To many outside observers, that is at the root of legislators’ decision to flex their collective muscle in appointing a new comptroller, beating back Spitzer’s attempts to strong-arm them.

Most Assembly members insist that this should not be read as a contradiction of their reform efforts, and moreover, that it should not be read as a demonstration of a stranglehold by Silver over his conference, whom they say was forced unwillingly into the conflict with Spitzer by his conference.

“You can’t look at that as a litmus test for reform,” contended Assembly Member Karim Camara (D-Brooklyn).

Camara first came to office in a 2005 special election to fill the seat then-Brooklyn Democratic Leader Clarence Norman was forced from on his way to prison. He strongly identifies himself as a reformer. He was one of five relatively new city-based members who recently agreed to self-imposed restrictions on campaign fundraising modeled after those adopted by Spitzer and Lt. Gov. David Paterson (D) at the beginning of the year.

While identifying himself strongly as a reformer, he said, “I’m not interested in reform just for the sake of reform.

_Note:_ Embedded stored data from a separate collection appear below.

-- ==== Sys2Proof/Machine/Scan.lean ====
section
/-!
DEFINITION. Weavers and polygons (chapter 08): the scan plan, beam detect, sweep starts, facet identification, speed
tracking and the commands of group 0x07.
-/
namespace Sys2Proof.Machine

/-! ## The scan plan (R177) -/

/-- Number of the first condition of R177 that fails for a station at K and v; integer forms of the scan plan
conditions. -/
def planCond (y : Polygon) (w : Weaver) (k v : Nat) : Option Nat :=
  let pk : Int := w.ppf * k
  let v3 : Int := 3 * v
  let mw : Int := w.win + w.minw
  let lim : Int := max 40 (byteAt y.b 11)
  firstCode [
    (decide ((u16At y.b 8 : Int) * 2032 * y.n * 100 < 60 * k * v3 * 102), 1),
    (decide (pk * v3 * 98 < lim * 1000000 * 2032 * 4096 * 100), 2),
    (decide (120000000 * 2032 * 4096 * 100 < pk * v3 * 102), 3),
    (decide (2032 * (pk - 4096 * w.wa) * 100000000 < 3264 * v3 * pk), 4),
    (decide (((w.sos : Int) - 64 * mw) * 2032 * 4096 * 100000000 < 64 * 306 * pk * v3), 5),
    (decide (2032 * (64 * pk - 4096 * (64 * (w.wa : Int) + w.sos)) * 100000000 < 204 * 64 * v3 * pk), 6),
    (decide (800 * pk * v3 < (w.win : Int) * 2032 * 4096 * 102 * 10000000)
      || decide (((byteAt w.b 15 : Int) - 10) * 100 * pk * v3 < mw * 2032 * 4096 * 102 * 10000000), 7)]

/-- Lowest failing condition over the enabled stations of polygon `p`. -/
def planFail (p k v : Nat) (s : State) : Option Nat :=
  match (polyStations p s).filterMap fun i => planCond (s.poly p) (s.wvr i) k v with
  | [] => none
  | c :: cs => some (cs.foldl min c)

/-- The smallest K for which every condition holds, or the lowest condition that failed at K_MAX (R177). -/
def scanPlan (p v : Nat) (s : State) : Except Nat Nat :=
  let km := byteAt (s.poly p).b 10
  match (List.range km).find? fun k => (planFail p (k + 1) v s).isNone with
  | some k => .ok (k + 1)
  | none => .error ((planFail p km v s).getD 0)

/-- RPM100_NOM (R193). -/
def rpmNomOf (n k v : Nat) : Nat := (roundHalfUp (1125 * k * v * 65536 / (127 * n) : Nat) 16).toNat
/-- T_NOM = K × T_F in tu, rounded to nearest (assumption 21). -/
def tNomOf (v : Nat) : Nat := (2 * 26009600000000 + v) / (2 * v)
/-- The pixel clock of a station in kHz, rounded to nearest (assumption 21). -/
def planKhz (w : Weaver) (k v : Nat) : Nat :=
  let d := 2032 * 4096 * 1000
  (w.ppf * k * 3 * v * 2 + d) / (2 * d)

/-- The setpoint of a polygon's channel in its direction of rotation (R239). -/
def polySetpoint (p : Nat) (rpm : Int) (s : State) : Int := match (s.motor p).set with
  | some q => if mOption q 2 then -rpm else rpm
  | none => rpm

/-- Renune plans a process speed: every channel that follows it takes its setpoint as a recorded change (R239). -/
def planSpeed (v : Nat) (s : State) : State :=
  let s := { s with mot := { s.mot with planV := v } }
  (List.range 16).foldl (fun s i => match (s.motor i).set with
    | some q =>
      if mSurface q then
        let b := leI 4 (surfaceSetpoint s q v)
        s.record (renuneRec s 0x0883 (chTarget i) b .ordinary (.renune .motorSpeed (chTarget i) b))
      else s
    | none => s) s

/-! ## Weaver states -/

/-- Everything a Weaver holds of its edges is dropped and it enters a state. -/
def enterScan (i : Nat) (st : WState) (s : State) : State := s.setWvr i fun w => { w with
  state := st, that := none, edges := [], count := 0, locked := 0, valid := 0, missing := 0, ident := none, gathered := 0
  idFails := 0, idBad := 0, indexSeen := false, acqFails := 0, lit := false, speedRun := 0 }

/-- A Weaver enters ACQUIRE: the lane of its beam leaves LPI (R173). -/
def enterAcquire (i : Nat) (s : State) : State := acquireLight i (wakeLane i (bdLane (s.wvr i)) (enterScan i .acquire s))

/-- The channel of polygon `p` is CLOSED within 1 % of its setpoint: Weavers in SPINUP enter ACQUIRE (R184). -/
def spinupCheck (p : Nat) (s : State) : State :=
  let m := s.motor p
  if p < 3 ∧ m.state = .closed ∧ near m then
    (polyStations p s).foldl (fun s i => if (s.wvr i).state = .spinup then enterAcquire i s else s) s
  else s

/-- The lead station of a polygon: its lowest-numbered enabled station (R193). -/
def isLead (i : Nat) (s : State) : Bool := (polyStations (polyOf i) s).head? == some i

/-! ## Times (R176, R183) -/

/-- A difference of two time stamps modulo 2^48, signed (R176). -/
def tuDiff (a b : Nat) : Int := toSigned 48 (a + 2 ^ 48 - b % 2 ^ 48)
/-- A time stamp later by `d`. -/
def tuAdd (a : Nat) (d : Int) : Nat := (((a : Int) + d) % 2 ^ 48).toNat
/-- The facet period that the polygon channel's measured speed gives, in tu (R183). -/
def facetPeriod (p : Nat) (s : State) : Nat := 230400000000000 / max 1 ((s.motor p).speed.natAbs * max 1 (s.poly p).n)
/-- PERIOD of R190, 1/16 ps, from a T_rev. -/
def pixelPeriod (y : Polygon) (w : Weaver) (trev : Nat) : Nat :=
  (roundDiv (trev * 1250 * 4096 : Nat) (3 * max 1 y.n * max 1 w.ppf : Nat)).toNat
/-- One revolution of edges is known (R183). -/
def hasRev (y : Polygon) (w : Weaver) : Bool := decide (y.n < w.edges.length)
/-- P of R181. -/
def windowPeriod (y : Polygon) (w : Weaver) : Nat :=
  if hasRev y w then pixelPeriod y w w.trev else pixelPeriod y w (y.n * (y.tNom / max 1 y.k))
/-- An edge at `t` lies in the window around `th` (R181, R183). -/
def inWindow (i t th : Nat) (s : State) : Bool :=
  let y := s.poly (polyOf i)
  let w := s.wvr i
  let d := (tuDiff t th).natAbs
  if hasRev y w then decide (d * 1250 ≤ w.win * pixelPeriod y w w.trev * 3)
  else decide (d * 100 ≤ facetPeriod (polyOf i) s)
/-- Half the width of the window in tu. -/
def halfWindow (i : Nat) (s : State) : Nat :=
  let y := s.poly (polyOf i)
  let w := s.wvr i
  if hasRev y w then w.win * pixelPeriod y w w.trev * 3 / 1250 else facetPeriod (polyOf i) s / 100

/-- The full TDC count of a time stamp near the present TIME64 (R176). -/
def fullCount (t : Nat) (s : State) : Nat :=
  let now : Int := s.io.time * 192 / 5
  (now + tuDiff t (now % 2 ^ 48).toNat).toNat

/-! ## Facet identification (R186 to R189) -/

/-- The intervals between edges, newest first, each with the counter position at which it ends. -/
def intervals (n count : Nat) : List Nat → List (Nat × Int)
  | a :: b :: rest => ((count - 1) % n, tuDiff a b) :: intervals n (count - 1) (b :: rest)
  | _ => []

/-- The sum of the intervals that end at a position. -/
def intervalSum (l : List (Nat × Int)) (c : Nat) : Int := (l.filter fun x => x.1 == c).foldl (fun a x => a + x.2) 0

/-- cost[r] of R187 from A. -/
def facetCost (y : Polygon) (a : List Int) (r : Nat) : Int :=
  (List.range y.n).foldl (fun k c => k + ((a.getD c 0) - y.sig ((c + r) % y.n)).natAbs) 0

/-- R187: the rotation that four revolutions identify. -/
def identify (y : Polygon) (count : Nat) (edges : List Nat) : Option Nat :=
  let n := y.n
  let l := (intervals n count edges).take (4 * n)
  let total := l.foldl (fun a x => a + x.2) 0
  let a := (List.range n).map fun c => roundDiv (intervalSum l c) 4 - roundDiv total (4 * n)
  let cost := (List.range n).map (facetCost y a)
  let low := cost.foldl min (cost.headD 0)
  match cost.findIdx? (· == low) with
  | none => none
  | some b => match (cost.zipIdx.filter fun x => x.2 != b).map (·.1) with
    | [] => none
    | c :: cs =>
      if low ≤ n * y.sigTol ∧ low + n * y.sigTol ≤ cs.foldl min c then some b else none

/-- R189 in SIGNATURE mode: the last revolution's cost under the identification in force exceeds its limit. -/
def signatureBad (y : Polygon) (count : Nat) (edges : List Nat) (r : Nat) : Bool :=
  let n := y.n
  let l := (intervals n count edges).take n
  let total := l.foldl (fun a x => a + x.2) 0
  let a := (List.range n).map fun c => intervalSum l c - roundDiv total n
  decide (4 * n * (y.sigTol : Int) < facetCost y a r)

/-- A Weaver identifies its facets again (R189). -/
def identRestart (i : Nat) (s : State) : State := s.setWvr i fun w => { w with ident := none, gathered := 0, idBad := 0 }

/-- The identification is lost (R189): every station of the polygon that carries a nonzero DLY_ADD posts FACET_LOST for its
side in progress, loses its readiness and identifies again, as the Weaver that found it does. -/
def identLost (i : Nat) (s : State) : State :=
  identRestart i ((polyStations (polyOf i) s).foldl (fun s k =>
    if zeroAt (s.wvr k).facets 0 12 then s
    else identRestart k (match (s.stn k).side? with
      | some d => spoilSide k d.sheet d.side 0x24 s
      | none => s)) s)

/-- A failed attempt of R187; the sixteenth raises FACET_ID_FAIL. -/
def identFailed (i : Nat) (s : State) : State :=
  let s := s.setWvr i fun w => { w with gathered := 0, idFails := min 31 (w.idFails + 1) }
  if (s.wvr i).idFails = 16 then s.raise .note 236 (polyOf i) 0x19 else s

/-- Identification at an edge that has just been taken (R186 to R189). -/
def identStep (i : Nat) (s : State) : State :=
  let y := s.poly (polyOf i)
  let w := s.wvr i
  let n := y.n
  let pos := (w.count - 1) % n
  match y.mode with
  | 1 => match w.ident with
    | none => if w.indexSeen then s.setWvr i fun w => { w with ident := some ((n - pos) % n), indexSeen := false, idBad := 0 } else s
    | some r =>
      if (pos + r) % n = 0 then
        if w.indexSeen then s.setWvr i fun w => { w with indexSeen := false, idBad := 0 }
        else if 1 ≤ w.idBad then identLost i s
        else s.setWvr i fun w => { w with idBad := 1 }
      else s.setWvr i fun w => { w with indexSeen := false }
  | 2 =>
    let s := s.setWvr i fun w => { w with gathered := if 2 ≤ w.count then w.gathered + 1 else 0 }
    let w := s.wvr i
    match w.ident with
    | none =>
      if w.gathered < 4 * n then s
      else match identify y w.count w.edges with
        | some b => s.setWvr i fun w => { w with ident := some b, gathered := 0, idBad := 0, idFails := 0 }
        | none => identFailed i s
    | some r =>
      if w.gathered < n then s
      else
        let s := s.setWvr i fun w => { w with gathered := 0 }
        if signatureBad y w.count w.edges r then
          if 3 ≤ w.idBad then identLost i s else s.setWvr i fun w => { w with idBad := w.idBad + 1 }
        else s.setWvr i fun w => { w with idBad := 0 }
  | _ => s

/-- STB edge `x` of the sweep after S_ref, in 1/1,024 ps: the synthesiser places it within 1/64 px of here (R191). -/
def edgeOffset (i x : Nat) (s : State) : Int := match (s.stn i).side? with
  | some d => (64 * (x : Int) + edgePhase (sideEcm (s.stn i) d) d.wa x) * (s.wvr i).period
  | none => 0

/-- A pulse on INDEX_PRB of a polygon (R186). -/
def indexPulse (p : Nat) (s : State) : State :=
  (polyStations p s).foldl (fun s i => s.setWvr i fun w =>
    if w.state = .tracking ∨ w.state = .locked then { w with indexSeen := true } else w) s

I’m interested in reform that can help the people that I represent.”

He calls his vote for DiNapoli a pragmatic decision.

“I liked Martha Stark a lot,” Camara said, referring to the New York City finance commissioner who got just 56 votes, compared to DiNapoli’s 150. “She just didn’t have the support or the votes. So if I’m thinking about what’s best for my district—do I support a candidate who has no chance to win, or do I support another candidate who I believe is qualified and have access for another three and a quarter years?”

Trading votes for support, not picking fights when the battles have clearly ended—these are staples of ambitious, effective politicians in any legislative body.

And for those who seek it, the possibility of personal gain, whether through more member items headed to a district or leadership stipend lulus tacked onto the salaries, is there as well. (“It’s not something that’s said,” confided one Assembly member. “But if someone wants to sell his or her vote, I’d be shocked if there’s no way to do it. It’s been going on in democracy since the day we had democracy.”)

Brian Kavanagh (Manhattan), who beat incumbent Sylvia Friedman last year just months after she won a special election for the seat, also voted for DiNapoli. Central to Kavanagh’s campaign was a charge that Friedman had cozied up with Silver and the encrusted establishment between taking office March 1 after winning a special election and their Sept. 12 Democratic primary.

He also campaigned on a message that Albany needed to institute reforms which had proven successful in the city, like the campaign finance system and redistricting reform.

Kavanagh said that after 20 years of late budgets, having them done on time the past two years (time will tell if this year’s will follow suit, and how much larger it will be than last year’s) show the power of reformers to change the structure, as does the more open process of finalizing the budget and the recently-passed ethics bill.

Still, he feels the Legislature must be made more transparent as a route to crafting more effective policy, and to rooting out corruption. Success, however, meant a careful, deliberative effort to bring all his colleagues around to that same realization, and keeping a good relationship with leaders. He called his current relationship with Silver “cordial.”

“Being a reformer, which I do consider myself, is not about making yourself in the wilderness,” he said. “It’s not about standing entirely outside the system.”

Looking to change the system is not mutually exclusive with looking to reap the benefits from working well within the system until those changes come, Kavanagh said. “I want to do both.”